Utilization of alternative initiation sites for protein translation directed by non-AUG codons in mammalian mRNAs is observed with increasing frequency. Alternative initiation sites are utilized for the synthesis of important regulatory proteins that control distinct biological functions. It is, therefore, of high significance to define the parameters that allow accurate bioinformatic prediction of alternative translation initiation sites (aTIS). This study has investigated 5'-UTR regions of mRNAs to define consensus sequence properties and structural features that allow identification of alternative initiation sites for protein translation.
Bioinformatic evaluation of 5'-UTR sequences of mammalian mRNAs was conducted for classification and identification of alternative translation initiation sites for a group of mRNA sequences that have been experimentally demonstrated to utilize alternative non-AUG initiation sites for protein translation.
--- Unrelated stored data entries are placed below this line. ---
-- ==== Sys2Proof/Laws/Table.lean ====
section
/-! SUPPORT. Laws of the sparse tables: what an insertion, an erasure or a filter leaves, and that each keeps the keys
rising and the canonical form. -/

namespace Sys2Proof.Machine

variable {α : Type}

theorem Tab.find_cons (k n : Nat) (v : α) (t : Tab α) :
    Tab.find ((k, v) :: t) n = if k = n then some v else Tab.find t n := rfl

@[simp] theorem Tab.find_nil (n : Nat) : Tab.find ([] : Tab α) n = none := rfl

/-- Reading back the key inserted. -/
@[simp] theorem Tab.find_insert_same (t : Tab α) (n : Nat) (v : α) : Tab.find (Tab.insert t n v) n = some v := by
  induction t with
  | nil => simp [Tab.insert, Tab.find]
  | cons e t ih =>
    obtain ⟨k, w⟩ := e
    simp only [Tab.insert]
    split
    · simp [Tab.find]
    · split
      · simp [Tab.find]
      · rename_i h; simp [Tab.find, ih, Ne.symm h]

/-- An insertion leaves every other key alone. -/
theorem Tab.find_insert_ne (t : Tab α) (n m : Nat) (v : α) (h : n ≠ m) :
    Tab.find (Tab.insert t n v) m = Tab.find t m := by
  induction t with
  | nil => simp [Tab.insert, Tab.find, h]
  | cons e t ih =>
    obtain ⟨k, w⟩ := e
    simp only [Tab.insert]
    split
    · simp [Tab.find, h]
    · split
      · rename_i hk; subst hk; simp [Tab.find, h]
      · simp [Tab.find, ih]

/-- An erasure leaves every other key alone. -/
theorem Tab.find_erase_ne (t : Tab α) (n m : Nat) (h : n ≠ m) : Tab.find (Tab.erase t n) m = Tab.find t m := by
  induction t with
  | nil => rfl
  | cons e t ih =>
    obtain ⟨k, w⟩ := e
    simp only [Tab.erase]
    split
    · rename_i hk; subst hk; simp [Tab.find, h, ih]
    · simp [Tab.find, ih]

theorem Tab.above_trans (a b : Nat) (t : Tab α) (h : a < b) (hb : Tab.above b t = true) : Tab.above a t = true := by
  cases t with
  | nil => rfl
  | cons e t => simp only [Tab.above, decide_eq_true_eq] at *; omega

theorem Tab.find_of_above (t : Tab α) (n : Nat) (hs : Tab.sorted t = true) (ha : Tab.above n t = true) :
    Tab.find t n = none := by
  induction t with
  | nil => rfl
  | cons e t ih =>
    obtain ⟨k, w⟩ := e
    simp only [Tab.sorted, Bool.and_eq_true, Tab.above, decide_eq_true_eq] at hs ha
    have : k ≠ n := by omega
    simp [Tab.find, this, ih hs.2 (Tab.above_trans n k t ha hs.1)]

/-- Nothing is listed at the key erased. -/
theorem Tab.find_erase_same (t : Tab α) (n : Nat) : Tab.find (Tab.erase t n) n = none := by
  induction t with
  | nil => rfl
  | cons e t ih =>
    obtain ⟨k, w⟩ := e
    simp only [Tab.erase]
    split
    · exact ih
    · rename_i hk; simp [Tab.find, hk, ih]

theorem Tab.above_insert (t : Tab α) (a n : Nat) (v : α) (h : a < n) (ha : Tab.above a t = true) :
    Tab.above a (Tab.insert t n v) = true := by
  cases t with
  | nil => simpa [Tab.insert, Tab.above] using h
  | cons e t =>
    simp only [Tab.insert]
    split
    · simpa [Tab.above] using h
    · split
      · simpa [Tab.above] using h
      · exact ha

/-- An insertion keeps the keys rising. -/
theorem Tab.sorted_insert (t : Tab α) (n : Nat) (v : α) (hs : Tab.sorted t = true) :
    Tab.sorted (Tab.insert t n v) = true := by
  induction t with
  | nil => rfl
  | cons e t ih =>
    obtain ⟨k, w⟩ := e
    have h0 := hs
    simp only [Tab.sorted, Bool.and_eq_true] at hs
    simp only [Tab.insert]
    split
    · rename_i hk
      simp only [Tab.sorted, Bool.and_eq_true]
      exact ⟨by simpa [Tab.above] using hk, hs.1, hs.2⟩
    · split
      · rename_i hk; subst hk; simp [Tab.sorted, hs]
      · simp only [Tab.sorted, Bool.and_eq_true]
        exact ⟨Tab.above_insert t k n v (by omega) hs.1, ih hs.2⟩

theorem Tab.above_erase (t : Tab α) (a n : Nat) (hs : Tab.sorted t = true) (ha : Tab.above a t = true) :
    Tab.above a (Tab.erase t n) = true := by
  induction t with
  | nil => rfl
  | cons e t ih =>
    obtain ⟨k, w⟩ := e
    simp only [Tab.sorted, Bool.and_eq_true] at hs
    simp only [Tab.erase]
    split
    · simp only [Tab.above, decide_eq_true_eq] at ha
      exact ih hs.2 (Tab.above_trans a k t ha hs.1)
    · exact ha

/-- An erasure keeps the keys rising. -/
theorem Tab.sorted_erase (t : Tab α) (n : Nat) (hs : Tab.sorted t = true) : Tab.sorted (Tab.erase t n) = true := by
  induction t with
  | nil => rfl
  | cons e t ih =>
    obtain ⟨k, w⟩ := e
    have h0 := hs
    simp only [Tab.sorted, Bool.and_eq_true] at hs
    simp only [Tab.erase]
    split
    · exact ih hs.2
    · simp only [Tab.sorted, Bool.and_eq_true]
      exact ⟨Tab.above_erase t k n hs.2 hs.1, ih hs.2⟩

theorem Tab.above_filter (t : Tab α) (a : Nat) (p : Nat × α → Bool) (hs : Tab.sorted t = true)
    (ha : Tab.above a t = true) : Tab.above a (t.filter p) = true := by
  induction t with
  | nil => rfl
  | cons e t ih =>
    obtain ⟨k, w⟩ := e
    simp only [Tab.sorted, Bool.and_eq_true] at hs
    simp only [Tab.above, decide_eq_true_eq] at ha
    simp only [List.filter]
    split
    · simpa [Tab.above] using ha
    · exact ih hs.2 (Tab.above_trans a k t ha hs.1)

/-- Leaving out entries keeps the keys rising. -/
theorem Tab.sorted_filter (t : Tab α) (p : Nat × α → Bool) (hs : Tab.sorted t = true) :
    Tab.sorted (t.filter p) = true := by
  induction t with
  | nil => rfl
  | cons e t ih =>
    obtain ⟨k, w⟩ := e
    simp only [Tab.sorted, Bool.and_eq_true] at hs
    simp only [List.filter]
    split
    · simp only [Tab.sorted, Bool.and_eq_true]
      exact ⟨Tab.above_filter t k p hs.2 hs.1, ih hs.2⟩
    · exact ih hs.2

theorem Tab.sorted_put [DecidableEq α] (d : α) (t : Tab α) (n : Nat) (v : α) (hs : Tab.sorted t = true) :
    Tab.sorted (Tab.put d t n v) = true := by
  simp only [Tab.put]
  split
  · exact Tab.sorted_erase t n hs
  · exact Tab.sorted_insert t n v hs

theorem Marks.sorted_to (m : Marks) (n : Nat) (b : Bool) (hs : Tab.sorted m = true) : Tab.sorted (m.to n b) = true := by
  simp only [Marks.to]
  split
  · exact Tab.sorted_insert m n () hs
  · exact Tab.sorted_erase m n hs

theorem Tab.all_insert (t : Tab α) (n : Nat) (v : α) (p : Nat × α → Bool) (h : t.all p = true) (hv : p (n, v) = true) :
    (Tab.insert t n v).all p = true := by
  induction t with
  | nil => simp [Tab.insert, hv]
  | cons e t ih =>
    obtain ⟨k, w⟩ := e
    simp only [List.all_cons, Bool.and_eq_true] at h
    simp only [Tab.insert]
    split
    · simp [hv, h]
    · split
      · simp [hv, h]
      · simp only [List.all_cons, Bool.and_eq_true]; exact ⟨h.1, ih h.2⟩

theorem Tab.all_erase (t : Tab α) (n : Nat) (p : Nat × α → Bool) (h : t.all p = true) : (Tab.erase t n).all p = true := by
  induction t with
  | nil => rfl
  | cons e t ih =>
    obtain ⟨k, w⟩ := e
    simp only [List.all_cons, Bool.and_eq_true] at h
    simp only [Tab.erase]
    split
    · exact ih h.2
    · simp only [List.all_cons, Bool.and_eq_true]; exact ⟨h.1, ih h.2⟩

/-- A write keeps the canonical form: writing what an unlisted key reads as takes the entry out. -/
theorem Tab.wf_put [DecidableEq α] (d : α) (t : Tab α) (n : Nat) (v : α) (h : Tab.wf d t = true) :
    Tab.wf d (Tab.put d t n v) = true := by
  simp only [Tab.wf, Bool.and_eq_true] at *
  refine ⟨Tab.sorted_put d t n v h.1, ?_⟩
  simp only [Tab.put]
  split
  · exact Tab.all_erase t n _ h.2
  · exact Tab.all_insert t n v _ h.2 (by simpa using ‹¬v = d›)

/-- Leaving out entries keeps the canonical form. -/
theorem Tab.wf_filter [DecidableEq α] (d : α) (t : Tab α) (p : Nat × α → Bool) (h : Tab.wf d t = true) :
    Tab.wf d (t.filter p) = true := by
  simp only [Tab.wf, Bool.and_eq_true] at *
  refine ⟨Tab.sorted_filter t p h.1, ?_⟩
  rw [List.all_eq_true] at *
  intro x hx
  exact h.2 x (List.mem_filter.mp hx).1

/-- What a key reads as after a write of that key. -/
theorem Tab.get_put_same [DecidableEq α] (d : α) (t : Tab α) (n : Nat) (v : α) :
    Tab.get d (Tab.put d t n v) n = v := by
  simp only [Tab.put, Tab.get]
  split
  · rename_i h; subst h; simp [Tab.find_erase_same]
  · simp

/-- What a key reads as after a write of another key. -/
theorem Tab.get_put_ne [DecidableEq α] (d : α) (t : Tab α) (n m : Nat) (v : α) (h : n ≠ m) :
    Tab.get d (Tab.put d t n v) m = Tab.get d t m := by
  simp only [Tab.put, Tab.get]
  split
  · rw [Tab.find_erase_ne t n m h]
  · rw [Tab.find_insert_ne t n m v h]

theorem Tab.find_filter (t : Tab α) (n : Nat) (p : Nat × α → Bool) (h : ∀ v, p (n, v) = true) :
    Tab.find (t.filter p) n = Tab.find t n := by
  induction t with
  | nil => rfl
  | cons e t ih =>
    obtain ⟨k, w⟩ := e
    simp only [List.filter]
    split
    · simp [Tab.find, ih]
    · rename_i hp
      have : k ≠ n := by rintro rfl; simp [h] at hp
      simp [Tab.find, this, ih]

theorem clearRange_eq (lo n : Nat) (m : List Host.Cell) :
    clearRange lo n m = m.filter fun x => !(decide (lo ≤ x.1) && decide (x.1 < lo + n)) := by
  induction m with
  | nil => rfl
  | cons e t ih =>
    obtain ⟨k, v⟩ := e
    simp only [clearRange, List.filter]
    by_cases h1 : lo ≤ k <;> by_cases h2 : k < lo + n <;> simp [h1, h2, ih]

end Sys2Proof.Machine
end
These are represented by the codons CUG, GUG, UUG, AUA, and ACG for aTIS. The first phase of this bioinformatic analysis implements a classification tree that evaluated 5'-UTRs for unique consensus sequence features near the initiation codon, characteristics of 5'-UTR nucleotide sequences, and secondary structural features in a decision tree that categorizes mRNAs into those with potential aTIS, and those without. The second phase addresses identification of the aTIS codon and its location. Critical parameters of 5'-UTRs were assessed by an Artificial Neural Network (ANN) for identification of the aTIS codon and its location. ANNs have previously been used for the purpose of AUG start site prediction and are applicable in complex. ANN analyses demonstrated that multiple properties were required for predicting aTIS codons; these properties included unique consensus nucleotide sequences at positions -7 and -6 combined with positions -3 and +4, 5'-UTR length, ORF length, predicted secondary structures, free energy features, upstream AUGs, and G/C ratio. Importantly, combined results of the classification tree and the ANN analyses provided highly accurate bioinformatic predictions of alternative translation initiation sites.
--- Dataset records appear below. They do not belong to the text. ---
-- ==== Sys2Proof/Laws/ReachUpdate.lean ====
section
/-! SUPPORT. What each operation and each command of Machine/Update.lean reaches. -/

namespace Sys2Proof.Machine

theorem State.firstUpd_reach (s : State) (source matrix iter product : Nat) : Reach 0x100 s
    (State.firstUpd s source matrix iter product) := by
  unfold State.firstUpd
  exact Reach.ite (Reach.refl _ _) (Reach.trans (Reach.refl _ _) (State.setAll_reach _ _ _ (okAll.cons rfl (okAll.cons rfl (okAll.cons rfl (okAll.cons rfl okAll.nil))))))

theorem State.matFail_reach (s : State) (r desc : Nat) (matrix : Option Nat) : Reach 0x8420208800100 s
    (State.matFail s r desc matrix) := by
  unfold State.matFail
  split
  · exact Reach.refl _ _
  · extract_lets here __src s1 s2
    clear_value here __src
    have h_s1 : Reach 0x8420208800100 s s1 := Reach.with_step (Reach.refl _ _) _ rfl
    clear_value s1
    have h_s2 : Reach 0x8420208800100 s s2 := Reach.trans (Reach.trans (Reach.step (h_s1) (State.firstUpd_reach ..) rfl) (State.bump_reach _ _ _ _ rfl)) (State.evt_reach _ _ _ rfl rfl)
    clear_value s2
    exact Reach.ite (Reach.refl _ _) (Reach.step (h_s2) (State.raise_reach ..) rfl)

theorem State.matFails_reach (s : State) (r : Nat) (l : List (Option Nat)) : Reach 0x8420208800100 s
    (State.matFails s r l) := by
  induction l generalizing s r with
  | nil =>
    rw [State.matFails]
    exact Reach.refl _ _
  | cons x l ih =>
    rw [State.matFails]
    exact Reach.trans (Reach.step (Reach.refl _ _) (State.matFail_reach ..) rfl) (ih ..)

theorem State.nonFinite_reach (s : State) (r desc m iter product : Nat) : Reach 0x2428420208804100 s
    (State.nonFinite s r desc m iter product) := by
  unfold State.nonFinite
  extract_lets __src s1 s2 s3
  clear_value __src
  have h_s1 : Reach 0x2428420208804100 s s1 := Reach.with_step (Reach.refl _ _) _ rfl
  clear_value s1
  have h_s2 : Reach 0x2428420208804100 s s2 := Reach.trans (Reach.trans (Reach.step (h_s1) (State.firstUpd_reach ..) rfl) (State.bump_reach _ _ _ _ rfl)) (State.evt_reach _ _ _ rfl rfl)
  clear_value s2
  have h_s3 : Reach 0x2428420208804100 s s3 := Reach.step (h_s2) (State.raise_reach ..) rfl
  clear_value s3
  exact Reach.ite (Reach.refl _ _) (Reach.ite (Reach.step (h_s3) (State.abandonStep_reach ..) rfl) (h_s3))

end Sys2Proof.Machine
end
This study has defined the unique properties of 5'-UTR sequences of mRNAs for successful bioinformatic prediction of alternative initiation sites utilized in protein translation. The ability to define aTIS through the described bioinformatic analyses can be of high importance for genomic analyses to provide full predictions of translated mammalian and human gene products required for cellular functions in health and disease.